YOUR OBJECTIVE: Write out each entry word for word.
START INPUT RECORDS
-- ==== Sys2Proof/Laws/State.lean ====
section
/-! SUPPORT. The laws of the state: one lemma per field per update, what a read of an entry or field gives after a write, and
what each unit's table gives after its setter. -/

namespace Sys2Proof.Machine

@[simp] theorem State.put_fuse (s : State) (key v : Nat) : (s.put key v).fuse = s.fuse := rfl
@[simp] theorem State.put_rc (s : State) (key v : Nat) : (s.put key v).rc = s.rc := rfl
@[simp] theorem State.put_path (s : State) (key v : Nat) : (s.put key v).path = s.path := rfl
@[simp] theorem State.put_volt (s : State) (key v : Nat) : (s.put key v).volt = s.volt := rfl
@[simp] theorem State.put_time (s : State) (key v : Nat) : (s.put key v).time = s.time := rfl
@[simp] theorem State.put_ports (s : State) (key v : Nat) : (s.put key v).ports = s.ports := rfl
@[simp] theorem State.put_hearth (s : State) (key v : Nat) : (s.put key v).hearth = s.hearth := rfl
@[simp] theorem State.put_ptp (s : State) (key v : Nat) : (s.put key v).ptp = s.ptp := rfl
@[simp] theorem State.put_stream (s : State) (key v : Nat) : (s.put key v).stream = s.stream := rfl
@[simp] theorem State.put_asrc (s : State) (key v : Nat) : (s.put key v).asrc = s.asrc := rfl
@[simp] theorem State.put_tdm (s : State) (key v : Nat) : (s.put key v).tdm = s.tdm := rfl
@[simp] theorem State.put_hall (s : State) (key v : Nat) : (s.put key v).hall = s.hall := rfl
@[simp] theorem State.put_rooms (s : State) (key v : Nat) : (s.put key v).rooms = s.rooms := rfl
@[simp] theorem State.put_guard (s : State) (key v : Nat) : (s.put key v).guard = s.guard := rfl
@[simp] theorem State.put_cellar (s : State) (key v : Nat) : (s.put key v).cellar = s.cellar := rfl
@[simp] theorem State.put_dw (s : State) (key v : Nat) : (s.put key v).dw = s.dw := rfl
@[simp] theorem State.put_kdp (s : State) (key v : Nat) : (s.put key v).kdp = s.kdp := rfl
@[simp] theorem State.put_flash (s : State) (key v : Nat) : (s.put key v).flash = s.flash := rfl
@[simp] theorem State.put_boot (s : State) (key v : Nat) : (s.put key v).boot = s.boot := rfl
@[simp] theorem State.put_hallTest (s : State) (key v : Nat) : (s.put key v).hallTest = s.hallTest := rfl
@[simp] theorem State.put_ddrTest (s : State) (key v : Nat) : (s.put key v).ddrTest = s.ddrTest := rfl
@[simp] theorem State.put_lb (s : State) (key v : Nat) : (s.put key v).lb = s.lb := rfl
@[simp] theorem State.put_host (s : State) (key v : Nat) : (s.put key v).host = s.host := rfl
@[simp] theorem State.put_answer (s : State) (key v : Nat) : (s.put key v).answer = s.answer := rfl
@[simp] theorem State.put_free (s : State) (key v : Nat) : (s.put key v).free = s.free := rfl
@[simp] theorem State.put_pending (s : State) (key v : Nat) : (s.put key v).pending = s.pending := rfl

@[simp] theorem State.wr_fuse (s : State) (f : Fld) (v : Nat) : (s.wr f v).fuse = s.fuse := rfl
@[simp] theorem State.wr_rc (s : State) (f : Fld) (v : Nat) : (s.wr f v).rc = s.rc := rfl
@[simp] theorem State.wr_path (s : State) (f : Fld) (v : Nat) : (s.wr f v).path = s.path := rfl
@[simp] theorem State.wr_volt (s : State) (f : Fld) (v : Nat) : (s.wr f v).volt = s.volt := rfl
@[simp] theorem State.wr_time (s : State) (f : Fld) (v : Nat) : (s.wr f v).time = s.time := rfl
@[simp] theorem State.wr_ports (s : State) (f : Fld) (v : Nat) : (s.wr f v).ports = s.ports := rfl
@[simp] theorem State.wr_hearth (s : State) (f : Fld) (v : Nat) : (s.wr f v).hearth = s.hearth := rfl
@[simp] theorem State.wr_ptp (s : State) (f : Fld) (v : Nat) : (s.wr f v).ptp = s.ptp := rfl
@[simp] theorem State.wr_stream (s : State) (f : Fld) (v : Nat) : (s.wr f v).stream = s.stream := rfl
@[simp] theorem State.wr_asrc (s : State) (f : Fld) (v : Nat) : (s.wr f v).asrc = s.asrc := rfl
@[simp] theorem State.wr_tdm (s : State) (f : Fld) (v : Nat) : (s.wr f v).tdm = s.tdm := rfl
@[simp] theorem State.wr_hall (s : State) (f : Fld) (v : Nat) : (s.wr f v).hall = s.hall := rfl
@[simp] theorem State.wr_rooms (s : State) (f : Fld) (v : Nat) : (s.wr f v).rooms = s.rooms := rfl
@[simp] theorem State.wr_guard (s : State) (f : Fld) (v : Nat) : (s.wr f v).guard = s.guard := rfl
@[simp] theorem State.wr_cellar (s : State) (f : Fld) (v : Nat) : (s.wr f v).cellar = s.cellar := rfl
@[simp] theorem State.wr_dw (s : State) (f : Fld) (v : Nat) : (s.wr f v).dw = s.dw := rfl
@[simp] theorem State.wr_kdp (s : State) (f : Fld) (v : Nat) : (s.wr f v).kdp = s.kdp := rfl
@[simp] theorem State.wr_flash (s : State) (f : Fld) (v : Nat) : (s.wr f v).flash = s.flash := rfl
@[simp] theorem State.wr_boot (s : State) (f : Fld) (v : Nat) : (s.wr f v).boot = s.boot := rfl
@[simp] theorem State.wr_hallTest (s : State) (f : Fld) (v : Nat) : (s.wr f v).hallTest = s.hallTest := rfl
@[simp] theorem State.wr_ddrTest (s : State) (f : Fld) (v : Nat) : (s.wr f v).ddrTest = s.ddrTest := rfl
@[simp] theorem State.wr_lb (s : State) (f : Fld) (v : Nat) : (s.wr f v).lb = s.lb := rfl
@[simp] theorem State.wr_host (s : State) (f : Fld) (v : Nat) : (s.wr f v).host = s.host := rfl
@[simp] theorem State.wr_answer (s : State) (f : Fld) (v : Nat) : (s.wr f v).answer = s.answer := rfl
@[simp] theorem State.wr_free (s : State) (f : Fld) (v : Nat) : (s.wr f v).free = s.free := rfl
@[simp] theorem State.wr_pending (s : State) (f : Fld) (v : Nat) : (s.wr f v).pending = s.pending := rfl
END INPUT RECORDS
EXERCISE ANSWER:
-- ==== Sys2Proof/Laws/State.lean ====
section
/-! SUPPORT. The laws of the state: one lemma per field per update, what a read of an entry or field gives after a write, and
what each unit's table gives after its setter. -/

namespace Sys2Proof.Machine

@[simp] theorem State.put_fuse (s : State) (key v : Nat) : (s.put key v).fuse = s.fuse := rfl
@[simp] theorem State.put_rc (s : State) (key v : Nat) : (s.put key v).rc = s.rc := rfl
@[simp] theorem State.put_path (s : State) (key v : Nat) : (s.put key v).path = s.path := rfl
@[simp] theorem State.put_volt (s : State) (key v : Nat) : (s.put key v).volt = s.volt := rfl
@[simp] theorem State.put_time (s : State) (key v : Nat) : (s.put key v).time = s.time := rfl
@[simp] theorem State.put_ports (s : State) (key v : Nat) : (s.put key v).ports = s.ports := rfl
@[simp] theorem State.put_hearth (s : State) (key v : Nat) : (s.put key v).hearth = s.hearth := rfl
@[simp] theorem State.put_ptp (s : State) (key v : Nat) : (s.put key v).ptp = s.ptp := rfl
@[simp] theorem State.put_stream (s : State) (key v : Nat) : (s.put key v).stream = s.stream := rfl
@[simp] theorem State.put_asrc (s : State) (key v : Nat) : (s.put key v).asrc = s.asrc := rfl
@[simp] theorem State.put_tdm (s : State) (key v : Nat) : (s.put key v).tdm = s.tdm := rfl
@[simp] theorem State.put_hall (s : State) (key v : Nat) : (s.put key v).hall = s.hall := rfl
@[simp] theorem State.put_rooms (s : State) (key v : Nat) : (s.put key v).rooms = s.rooms := rfl
@[simp] theorem State.put_guard (s : State) (key v : Nat) : (s.put key v).guard = s.guard := rfl
@[simp] theorem State.put_cellar (s : State) (key v : Nat) : (s.put key v).cellar = s.cellar := rfl
@[simp] theorem State.put_dw (s : State) (key v : Nat) : (s.put key v).dw = s.dw := rfl
@[simp] theorem State.put_kdp (s : State) (key v : Nat) : (s.put key v).kdp = s.kdp := rfl
@[simp] theorem State.put_flash (s : State) (key v : Nat) : (s.put key v).flash = s.flash := rfl
@[simp] theorem State.put_boot (s : State) (key v : Nat) : (s.put key v).boot = s.boot := rfl
@[simp] theorem State.put_hallTest (s : State) (key v : Nat) : (s.put key v).hallTest = s.hallTest := rfl
@[simp] theorem State.put_ddrTest (s : State) (key v : Nat) : (s.put key v).ddrTest = s.ddrTest := rfl
@[simp] theorem State.put_lb (s : State) (key v : Nat) : (s.put key v).lb = s.lb := rfl
@[simp] theorem State.put_host (s : State) (key v : Nat) : (s.put key v).host = s.host := rfl
@[simp] theorem State.put_answer (s : State) (key v : Nat) : (s.put key v).answer = s.answer := rfl
@[simp] theorem State.put_free (s : State) (key v : Nat) : (s.put key v).free = s.free := rfl
@[simp] theorem State.put_pending (s : State) (key v : Nat) : (s.put key v).pending = s.pending := rfl

@[simp] theorem State.wr_fuse (s : State) (f : Fld) (v : Nat) : (s.wr f v).fuse = s.fuse := rfl
@[simp] theorem State.wr_rc (s : State) (f : Fld) (v : Nat) : (s.wr f v).rc = s.rc := rfl
@[simp] theorem State.wr_path (s : State) (f : Fld) (v : Nat) : (s.wr f v).path = s.path := rfl
@[simp] theorem State.wr_volt (s : State) (f : Fld) (v : Nat) : (s.wr f v).volt = s.volt := rfl
@[simp] theorem State.wr_time (s : State) (f : Fld) (v : Nat) : (s.wr f v).time = s.time := rfl
@[simp] theorem State.wr_ports (s : State) (f : Fld) (v : Nat) : (s.wr f v).ports = s.ports := rfl
@[simp] theorem State.wr_hearth (s : State) (f : Fld) (v : Nat) : (s.wr f v).hearth = s.hearth := rfl
@[simp] theorem State.wr_ptp (s : State) (f : Fld) (v : Nat) : (s.wr f v).ptp = s.ptp := rfl
@[simp] theorem State.wr_stream (s : State) (f : Fld) (v : Nat) : (s.wr f v).stream = s.stream := rfl
@[simp] theorem State.wr_asrc (s : State) (f : Fld) (v : Nat) : (s.wr f v).asrc = s.asrc := rfl
@[simp] theorem State.wr_tdm (s : State) (f : Fld) (v : Nat) : (s.wr f v).tdm = s.tdm := rfl
@[simp] theorem State.wr_hall (s : State) (f : Fld) (v : Nat) : (s.wr f v).hall = s.hall := rfl
@[simp] theorem State.wr_rooms (s : State) (f : Fld) (v : Nat) : (s.wr f v).rooms = s.rooms := rfl
@[simp] theorem State.wr_guard (s : State) (f : Fld) (v : Nat) : (s.wr f v).guard = s.guard := rfl
@[simp] theorem State.wr_cellar (s : State) (f : Fld) (v : Nat) : (s.wr f v).cellar = s.cellar := rfl
@[simp] theorem State.wr_dw (s : State) (f : Fld) (v : Nat) : (s.wr f v).dw = s.dw := rfl
@[simp] theorem State.wr_kdp (s : State) (f : Fld) (v : Nat) : (s.wr f v).kdp = s.kdp := rfl
@[simp] theorem State.wr_flash (s : State) (f : Fld) (v : Nat) : (s.wr f v).flash = s.flash := rfl
@[simp] theorem State.wr_boot (s : State) (f : Fld) (v : Nat) : (s.wr f v).boot = s.boot := rfl
@[simp] theorem State.wr_hallTest (s : State) (f : Fld) (v : Nat) : (s.wr f v).hallTest = s.hallTest := rfl
@[simp] theorem State.wr_ddrTest (s : State) (f : Fld) (v : Nat) : (s.wr f v).ddrTest = s.ddrTest := rfl
@[simp] theorem State.wr_lb (s : State) (f : Fld) (v : Nat) : (s.wr f v).lb = s.lb := rfl
@[simp] theorem State.wr_host (s : State) (f : Fld) (v : Nat) : (s.wr f v).host = s.host := rfl
@[simp] theorem State.wr_answer (s : State) (f : Fld) (v : Nat) : (s.wr f v).answer = s.answer := rfl
@[simp] theorem State.wr_free (s : State) (f : Fld) (v : Nat) : (s.wr f v).free = s.free := rfl
@[simp] theorem State.wr_pending (s : State) (f : Fld) (v : Nat) : (s.wr f v).pending = s.pending := rfl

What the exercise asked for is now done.